The sentence represented Justice Karan Shaner accepting a joint submission by the Crown and defence. Court heard the offender’s relatively young age and community involvement were mitigating factors in the recommendation for a relatively light sentence. 

The Criminal Code allows for a sentence of up to 14 years in prison for child luring; sexual assault involving a minor under 16 years of age also carries a maximum prison sentence of 14 years.

A publication ban prevents the release of any details that could identify the victim.

The offender’s three year sentence – two years for sexual assault charges and one year for child luring, the minimum allowable – will be deducted from the time he has already spent in custody, meaning he has about 16 months left to serve.

The offender pleaded guilty to sexually assaulting the victim when she was 12 years old. The luring happened afterwards. 

Child luring is described in the Canadian Criminal Code to be communicating, through telecommunication, with a person who is, or who the accused believes to be, under the age of 16, for a sexual purpose.  

The court heard that RCMP investigations found 193 calls, 192 MMS messages and thousands of text messages, including dozens of photos, exchanged between phone numbers belonging to the offender and the victim. They also found the victim’s contact information saved in the offender’s phone as “my love.”

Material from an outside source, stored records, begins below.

-- ==== Sys2Proof/Machine/Prot.lean ====
section
/-! DEFINITION. Protection groups: stores, release, requests and their commands (R264 to R268, R274 to R276). -/

namespace Sys2Proof.Machine

/-! ### Access -/

/-- A receive group's state. -/
def Dev.prot (d : Dev) (g : Nat) : ProtSt := d.ohd.groups.get (fun _ => {}) g

/-- Change a receive group. -/
def Dev.modProt (d : Dev) (g : Nat) (f : ProtSt → ProtSt) : Dev :=
  d.modOver fun o => { o with groups := o.groups.modify (fun _ => {}) g f }

/-- The configuration index of a group in a direction: 1 receive. -/
def grpIdx (g : Nat) (rx : Bool) : Nat := 2 * g + b2n rx

/-- The receive groups that exist, ascending. -/
def Dev.rxGroups (d : Dev) : List Nat := (List.range 80).filter fun g => d.conf .grpEn (grpIdx g true) == 1

/-- The transmit groups that exist. -/
def Dev.txGroups (d : Dev) : List Nat := (List.range 80).filter fun g => d.conf .grpEn (grpIdx g false) == 1

/-- The path keys of a receive group's members (R258). -/
def Dev.wKey (d : Dev) (g : Nat) : Nat := d.conf .grpW (grpIdx g true)
/-- The path key of P. -/
def Dev.pKey (d : Dev) (g : Nat) : Nat :=
  (if d.conf .grpStitch (grpIdx g true) = 1 then 1024 else 0) + d.conf .grpP (grpIdx g true)

/-- The receive group of which a path is a member, and whether it is P. -/
def Dev.memberOf (d : Dev) (k : Nat) : Option (Nat × Bool) :=
  d.rxGroups.findSome? fun g => if d.wKey g = k then some (g, false) else if d.pKey g = k then some (g, true) else none

/-- Raise an event about a group. -/
def Dev.raiseProt (d : Dev) (ev : Ev) (g info : Nat) : Dev := d.raiseAt ev ⟨.protection, g⟩ info

/-! ### Requests (R267) -/

/-- The highest of a set of requests; 0 is `NR`. -/
def topReq (x : Nat) : Nat := (((List.range 11).map fun i => 10 - i).find? fun b => b != 0 && bit x b).getD 0

/-- The copy that a request makes active: true P (R267). -/
def reqActive (r : Nat) : Bool := r == 1 || r == 2 || r == 4 || r == 5 || r == 7 || r == 8

/-- Set or clear a request (DESIGN CHOICE, assumption 101). -/
def setReq (x b : Nat) (on : Bool) : Nat := if bit x b = on then x else if on then x + 2 ^ b else x - 2 ^ b

/-- The path of a key has a failure, or a degradation, for the requests (R267). -/
def Dev.protSd (d : Dev) (k : Nat) : Bool :=
  bit (d.path k).defects 4 || (decide (k < 1024) && (d.rxCarriers k).any fun n => (d.sc n).fec.sdAlarm)

/-- A condition that has lasted the hold-off is a request. -/
def Dev.heldOff (d : Dev) (g : Nat) (since : Option Nat) : Bool :=
  match since with
  | some t => decide (d.now ≥ t + msCycles 100 * d.conf .grpHold (grpIdx g true))
  | none => false

/-- The requests of a group after its conditions and what follows from them: manual requests fall before a request of code 5 or
above, `WTR` or `DNR` follow SF_W or SD_W, and any request above `WTR` ends it (R267). -/
def Dev.protEval (d : Dev) (g : Nat) : Dev :=
  let x := d.prot g
  let track := fun (old : Option Nat) (on : Bool) => if on then some (old.getD d.now) else none
  let sf := [track (x.sf.getD 0 none) (d.path (d.wKey g)).failed, track (x.sf.getD 1 none) (d.path (d.pKey g)).failed]
  let sd := [track (x.sd.getD 0 none) (d.protSd (d.wKey g)), track (x.sd.getD 1 none) (d.protSd (d.pKey g))]
  let old := x.reqs
  let r := setReq (setReq (setReq (setReq old 5 (d.heldOff g (sd.getD 0 none))) 6 (d.heldOff g (sd.getD 1 none))) 7
    (d.heldOff g (sf.getD 0 none))) 9 (d.heldOff g (sf.getD 1 none))
  let fresh := [5, 6, 7, 9].any fun b => bit r b && !bit old b
  let r := if fresh then setReq (setReq r 3 false) 4 false else r
  let was := topReq old
  let top := topReq r
  let falls := (was == 5 || was == 7) && decide (top ≤ 2) && x.active
  let rev := d.conf .grpRev (grpIdx g true) == 1
  let r := if top ≥ 3 then setReq (setReq r 2 false) 1 false
    else if falls then (if rev then setReq r 2 true else setReq r 1 true) else r
  let wtr := if bit r 2 then some (if falls then d.now else x.wtr.getD d.now) else none
  let act := reqActive (topReq r)
  let d := d.modProt g fun x => { x with
    sf := sf, sd := sd, reqs := r, wtr := wtr, active := act, switches := (x.switches + b2n (act != x.active)) % 2 ^ 32 }
  if act = x.active then d else d.raiseProt .protSwitch g (topReq r + 16 * b2n act)

/-- Evaluate every receive group. -/
def Dev.protEvalAll (d : Dev) : Dev := d.rxGroups.foldl Dev.protEval d

/-- HOLD_OFF_EXPIRY: the earliest SF or SD condition that has not yet lasted its hold-off becomes a request (R267). -/
def execHoldOffExpiry (g : Nat) (s : State) : Host.Outcome State Fault Refusal :=
  s.run fun d =>
    if !d.rxGroups.contains g then d else
    let x := d.prot g
    let h := msCycles 100 * d.conf .grpHold (grpIdx g true)
    let due := ((x.sf ++ x.sd).filterMap id).map (· + h)
    match due.filter (· ≥ d.now) with
    | [] => d.protEval g
    | e :: r => (d.at (r.foldl min e)).protEval g

/-- PROT_WTR_EXPIRY: a running `WTR` gives way to `NR` (R267). -/
def execProtWtrExpiry (g : Nat) (s : State) : Host.Outcome State Fault Refusal :=
  s.run fun d =>
    match d.rxGroups.contains g, (d.prot g).wtr with
    | true, some t =>
      let d := d.at (t + secCycles (d.conf .grpWtr (grpIdx g true)))
      (d.modProt g fun x => { x with wtr := none, reqs := setReq x.reqs 2 false }).protEval g
    | _, _ => d

/-- A host request takes effect at its commit: 0 clears the host's requests, a running `WTR` and a `DNR` (R275) (DESIGN CHOICE, assumption 101). -/
def Dev.protHost (d : Dev) (g req : Nat) : Dev :=
  if !d.rxGroups.contains g then d else
  let d := d.modProt g fun x => { x with
    reqs := if req = 0 then [1, 2, 3, 4, 8, 10].foldl (fun r b => setReq r b false) x.reqs else
      let r := setReq x.reqs req true
      if req ≥ 5 then setReq (setReq r 3 false) 4 false else r
    wtr := if req = 0 then none else x.wtr }
  d.protEval g

/-! ### The store (R264 to R266) -/

/-- How far a path frame number lies ahead of another, modulo 2^16. -/
def pfnAhead (x y : Nat) : Nat := (x + 65536 - y % 65536) % 65536

/-- A chunk is good for a container (R233, R258): header, `CI` 0, its own number where it is named, and no marked byte. -/
def Chunk.good (c : Chunk) (cid : Option Nat) : Bool :=
  c.ok && c.ci == 0 && c.marks.isEmpty && (match cid with | some n => c.cid == n | none => true)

The court heard several examples of the text messages sent, which were explicitly sexual. 

Shaner noted that while there is a need in sexual assault and crimes against children to send a strong message in sentencing the offender, “there is a significant rehabilitation element at play.”

Shaner acknowledged the Gladue factors present, as with the “systemic impacts that affect all Aboriginal offenders that appear before the court.”

She said she was “struck by his acknowledgement of what he did was wrong and accepting responsibility for what happened.” She added that the offender’s guilty plea is a significantly mitigating factor. 

After completing his sentence, the offender must remain at least 50 metres away from the victim at all times, a distance adjusted to suit the size of their community. He will be barred from seeking employment or pursuing roles that would place him in a position of trust from persons under 16 years old – unless a third-party adult who knows the offender and who is sober is also present.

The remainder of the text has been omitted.